■ Work request ■
Only one stretch of the records below is wanted: the lines from the one holding "induction as generalizing bs with" through the one holding "constructor". Return it exactly, both ends included.

(Collected data)
-- Opening Marker --

-- ==== Sys2Proof/Laws/Ring.lean ====
section
/-! SUPPORT. The ring's shared procedures: what each can do, once, and that each keeps the ring invariant. -/

namespace Sys2Proof.Machine

open Sys2Proof.Safety

/-! ### The array of `capacity` bytes (R21) -/

theorem storageByte_of_read {rb : Ring} {a : Nat} {b : Byte} (h : rb.storage.read a = some b) : storageByte rb a = b := by
  simp [storageByte, h]

theorem storageByte_of_unwritten {rb : Ring} {a : Nat} (h : rb.storage.read a = none) :
    storageByte rb a = Config.freeStorageByte rb.allocation a := by simp [storageByte, h]

/-- A byte depends on nothing but the written bytes and the allocation. -/
theorem storageByte_congr {r q : Ring} {a : Nat} (h : r.storage.read a = q.storage.read a)
    (ha : r.allocation = q.allocation) : storageByte r a = storageByte q a := by simp [storageByte, h, ha]

theorem memRead_of_lt {rb : Ring} {a : Nat} (h : a < rb.capacity) : memRead rb a = .ok (storageByte rb a) := if_pos h

theorem memRead_of_le {rb : Ring} {a : Nat} (h : rb.capacity ≤ a) : memRead rb a = .error (.noSuchAddress a) :=
  if_neg (Nat.not_lt.2 h)

theorem memRead_ok_iff (rb : Ring) (a : Nat) (b : Byte) :
    memRead rb a = .ok b ↔ a < rb.capacity ∧ storageByte rb a = b := by
  unfold memRead
  split <;> simp_all

@[simp] theorem reallocate_capacity (rb : Ring) (n : Nat) : (reallocate rb n).capacity = n := rfl
@[simp] theorem reallocate_head (rb : Ring) (n : Nat) : (reallocate rb n).head = 0 := rfl
@[simp] theorem reallocate_tail (rb : Ring) (n : Nat) : (reallocate rb n).tail = 0 := rfl
@[simp] theorem reallocate_length (rb : Ring) (n : Nat) : (reallocate rb n).length = 0 := rfl
@[simp] theorem reallocate_storage (rb : Ring) (n : Nat) : (reallocate rb n).storage = [] := rfl
@[simp] theorem reallocate_allocation (rb : Ring) (n : Nat) : (reallocate rb n).allocation = rb.allocation + 1 := rfl

/-! Only growth and CONN_RST allocate. -/

@[simp] theorem append_allocation (rb : Ring) (data : List Byte) : (append rb data).allocation = rb.allocation := rfl
@[simp] theorem clearRing_allocation (rb : Ring) : (clearRing rb).allocation = rb.allocation := rfl
@[simp] theorem consume_allocation (rb : Ring) (n : Nat) : (consume rb n).allocation = rb.allocation := by
  unfold consume; split <;> [rfl; (split <;> rfl)]

/-! ### Reading lists of bytes -/

theorem readAll_ok_iff (rb : Ring) (as : List Nat) (bs : List Byte) :
    readAll rb as = .ok bs ↔ as.map (memRead rb) = bs.map .ok := by
  induction as generalizing bs with
  | nil => cases bs <;> simp [readAll]
  | cons a as ih =>
    simp only [readAll, List.map_cons]
    cases h : memRead rb a with
    | error f => cases bs <;> simp
    | ok b =>
      cases bs with
      | nil => cases readAll rb as <;> simp
      | cons c cs =>
        have := ih cs
        cases h' : readAll rb as <;> simp_all

/-- A list of reads answers its bytes exactly when each read answers its byte. -/
theorem readAll_range_ok_iff (rb : Ring) (n : Nat) (addr : Nat → Nat) (bs : List Byte) :
    readAll rb ((List.range n).map addr) = .ok bs ↔
      bs.length = n ∧ ∀ k (h : k < bs.length), memRead rb (addr k) = .ok bs[k] := by
  rw [readAll_ok_iff, List.map_map]
  constructor
  · intro h
    have hl : bs.length = n := by simpa using (congrArg List.length h).symm
    refine ⟨hl, fun k hk => ?_⟩
    have := congrArg (fun l => l[k]?) h
    simpa [hk, hl ▸ hk] using this
  · rintro ⟨rfl, h⟩
    exact List.ext_getElem (by simp) (fun k h1 h2 => by simpa using h k (by simpa using h2))

theorem readLive_ok_iff (rb : Ring) (n : Nat) (bs : List Byte) :
    readLive rb n = .ok bs ↔ bs.length = n ∧ ∀ k (h : k < bs.length), memRead rb (liveAddress rb k) = .ok bs[k] :=
  readAll_range_ok_iff rb n (liveAddress rb) bs

theorem readSegment_ok_iff (rb : Ring) (n : Nat) (bs : List Byte) :
    readSegment rb n = .ok bs ↔ bs.length = n ∧ ∀ k (h : k < bs.length), memRead rb (rb.head + k) = .ok bs[k] :=
  readAll_range_ok_iff rb n (fun k => rb.head + k) bs

theorem liveAddress_lt {rb : Ring} (h : 0 < rb.capacity) (k : Nat) : liveAddress rb k < rb.capacity := Nat.mod_lt _ h

/-- Reading fewer live bytes gives the oldest of them. -/
theorem readLive_take {rb : Ring} {n : Nat} {bs : List Byte} (h : readLive rb n = .ok bs) {m : Nat} (hm : m ≤ n) :
    readLive rb m = .ok (bs.take m) := by
  rw [readLive_ok_iff] at h ⊢
  obtain ⟨rfl, h⟩ := h
  exact ⟨by simpa using hm, fun k hk => by simpa using h k (by simp at hk; omega)⟩

/-- Where there is any storage, what the live bytes read as (R21: every byte of the array has a value). -/
theorem contents_of_capacity_pos {rb : Ring} (h : 0 < rb.capacity) :
    contents rb = .ok ((List.range rb.length).map fun k => storageByte rb (liveAddress rb k)) :=
  (readLive_ok_iff _ _ _).2 ⟨by simp, fun k _ => by simpa using memRead_of_lt (liveAddress_lt h k)⟩

/-- Under the ring invariant the live bytes can be read. -/
theorem contents_of_inv {c : Config} {rb : Ring} (h : RingInv c rb) : ∃ xs, contents rb = .ok xs :=
  ⟨_, contents_of_capacity_pos h.capacity_pos⟩

theorem contents_length {rb : Ring} {xs : List Byte} (h : contents rb = .ok xs) : xs.length = rb.length :=
  ((readLive_ok_iff _ _ _).1 h).1

/-- The `cnt` oldest live bytes, as RB_DEQ reads them. -/
theorem readLive_contents {rb : Ring} {xs : List Byte} (h : contents rb = .ok xs) {n : Nat} (hn : n ≤ rb.length) :
    readLive rb n = .ok (xs.take n) := readLive_take h hn

/-- One live byte (R73). -/
theorem live_contents {rb : Ring} {xs : List Byte} (h : contents rb = .ok xs) {k : Nat} (hk : k < xs.length) :
    live rb k = .ok xs[k] := ((readLive_ok_iff _ _ _).1 h).2 k hk

/-- A segment that stays below the capacity is the oldest live bytes (R80). -/
theorem readSegment_contents {rb : Ring} {xs : List Byte} (h : contents rb = .ok xs) {n : Nat} (hn : n ≤ rb.length)
    (hw : n ≤ rb.capacity - rb.head) : readSegment rb n = .ok (xs.take n) := by
  obtain ⟨hl, h⟩ := (readLive_ok_iff _ _ _).1 h
  refine (readSegment_ok_iff _ _ _).2 ⟨by simp; omega, fun k hk => ?_⟩
  have hk' : k < n := by simp at hk; omega
  have := h k (by omega)
  rw [liveAddress, Nat.mod_eq_of_lt (by omega)] at this
  simpa using this

/-! ### Append (R72) -/

theorem append_liveAddress_old {c : Config} {rb : Ring} (h : RingInv c rb) {data : List Byte}
    (hfit : rb.length + data.length ≤ rb.capacity) {k : Nat} (hk : k < rb.length) {j : Nat} (hj : j < data.length) :
    liveAddress rb k ≠ (rb.tail + j) % rb.capacity := by
  rw [h.tail_eq, liveAddress, Nat.mod_add_mod, Nat.add_assoc]
  exact add_mod_ne (by omega) (by omega)

theorem append_read_new {rb : Ring} (hw : rb.storage.wf) {data : List Byte} (hn : data.length ≤ rb.capacity) (j : Nat)
    (hj : j < data.length) : (append rb data).storage.read ((rb.tail + j) % rb.capacity) = some data[j] :=
  Memory.read_writeBytes_at _ _ _ _ hw hn j hj

theorem append_read_other {rb : Ring} (hw : rb.storage.wf) {data : List Byte} {a : Nat}
    (ha : ∀ j, j < data.length → a ≠ (rb.tail + j) % rb.capacity) : (append rb data).storage.read a = rb.storage.read a :=
  Memory.read_writeBytes_other _ _ _ _ _ hw ha

theorem append_storageByte_new {rb : Ring} (hw : rb.storage.wf) {data : List Byte} (hn : data.length ≤ rb.capacity) (j : Nat)
    (hj : j < data.length) : storageByte (append rb data) ((rb.tail + j) % rb.capacity) = data[j] :=
  storageByte_of_read (append_read_new hw hn j hj)

theorem append_storageByte_other {rb : Ring} (hw : rb.storage.wf) {data : List Byte} {a : Nat}
    (ha : ∀ j, j < data.length → a ≠ (rb.tail + j) % rb.capacity) : storageByte (append rb data) a = storageByte rb a :=
  storageByte_congr (append_read_other hw ha) rfl

/-- Where the k-th live byte lies after an append, for one that is new. -/
theorem append_liveAddress_new {c : Config} {rb : Ring} (h : RingInv c rb) {k : Nat} (hk : rb.length ≤ k) :
    liveAddress rb k = (rb.tail + (k - rb.length)) % rb.capacity := by
  rw [h.tail_eq, Nat.mod_add_mod, liveAddress]
  congr 1; omega

/-- The live bytes after an append are the old ones and then the new ones (R42, R72). -/
theorem contents_append {c : Config} {rb : Ring} (h : RingInv c rb) {xs data : List Byte} (hx : contents rb = .ok xs)
    (hfit : rb.length + data.length ≤ rb.capacity) : contents (append rb data) = .ok (xs ++ data) := by
  obtain ⟨hl, hx⟩ := (readLive_ok_iff _ _ _).1 hx
  refine (readLive_ok_iff _ _ _).2 ⟨by simp [append, hl], fun k hk => ?_⟩
  rw [memRead_ok_iff]
  refine ⟨liveAddress_lt h.capacity_pos k, ?_⟩
  have hla : liveAddress (append rb data) k = liveAddress rb k := rfl
  rw [hla]
  by_cases hk' : k < rb.length
  · rw [append_storageByte_other h.canonical (fun j hj => append_liveAddress_old h hfit hk' hj),
      List.getElem_append_left (by omega)]
    exact ((memRead_ok_iff _ _ _).1 (hx k (by omega))).2
  · have hj : k - rb.length < data.length := by simp at hk; omega
    rw [append_liveAddress_new h (by omega), append_storageByte_new h.canonical (by omega) _ hj,
      List.getElem_append_right (by omega)]
    simp [hl]

theorem append_inv {c : Config} {rb : Ring} (h : RingInv c rb) {data : List Byte}
    (hfit : rb.length + data.length ≤ rb.capacity) : RingInv c (append rb data) where
  capacity_pos := h.capacity_pos
  capacity_max := h.capacity_max
  length_le := hfit
  head_lt := h.head_lt
  tail_lt := Nat.mod_lt _ h.capacity_pos
  tail_eq := by
    show (rb.tail + data.length) % rb.capacity = (rb.head + (rb.length + data.length)) % rb.capacity
    rw [h.tail_eq, Nat.mod_add_mod, Nat.add_assoc]
  normal := by
    intro h0
    have h0 : rb.length + data.length = 0 := h0
    obtain ⟨hh, ht⟩ := h.normal (by omega)
    exact ⟨hh, by show (rb.tail + data.length) % rb.capacity = 0; rw [ht, show data.length = 0 by omega]; simp⟩
  canonical := Memory.writeBytes_wf _ _ _ _ h.canonical
  inside := Memory.writeBytes_inside _ _ _ _ h.capacity_pos h.inside
  written := by
    intro k hk
    have hk : k < rb.length + data.length := hk
    show ((append rb data).storage.read (liveAddress rb k)).isSome = true
    by_cases hk' : k < rb.length
    · rw [append_read_other h.canonical (fun j hj => append_liveAddress_old h hfit hk' hj)]
      exact h.written k hk'
    · rw [append_liveAddress_new h (by omega), append_read_new h.canonical (by omega) _ (by omega)]
      rfl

-- Closing Marker --

■ Written solution ■
  induction as generalizing bs with
  | nil => cases bs <;> simp [readAll]
  | cons a as ih =>
    simp only [readAll, List.map_cons]
    cases h : memRead rb a with
    | error f => cases bs <;> simp
    | ok b =>
      cases bs with
      | nil => cases readAll rb as <;> simp
      | cons c cs =>
        have := ih cs
        cases h' : readAll rb as <;> simp_all

/-- A list of reads answers its bytes exactly when each read answers its byte. -/
theorem readAll_range_ok_iff (rb : Ring) (n : Nat) (addr : Nat → Nat) (bs : List Byte) :
    readAll rb ((List.range n).map addr) = .ok bs ↔
      bs.length = n ∧ ∀ k (h : k < bs.length), memRead rb (addr k) = .ok bs[k] := by
  rw [readAll_ok_iff, List.map_map]
  constructor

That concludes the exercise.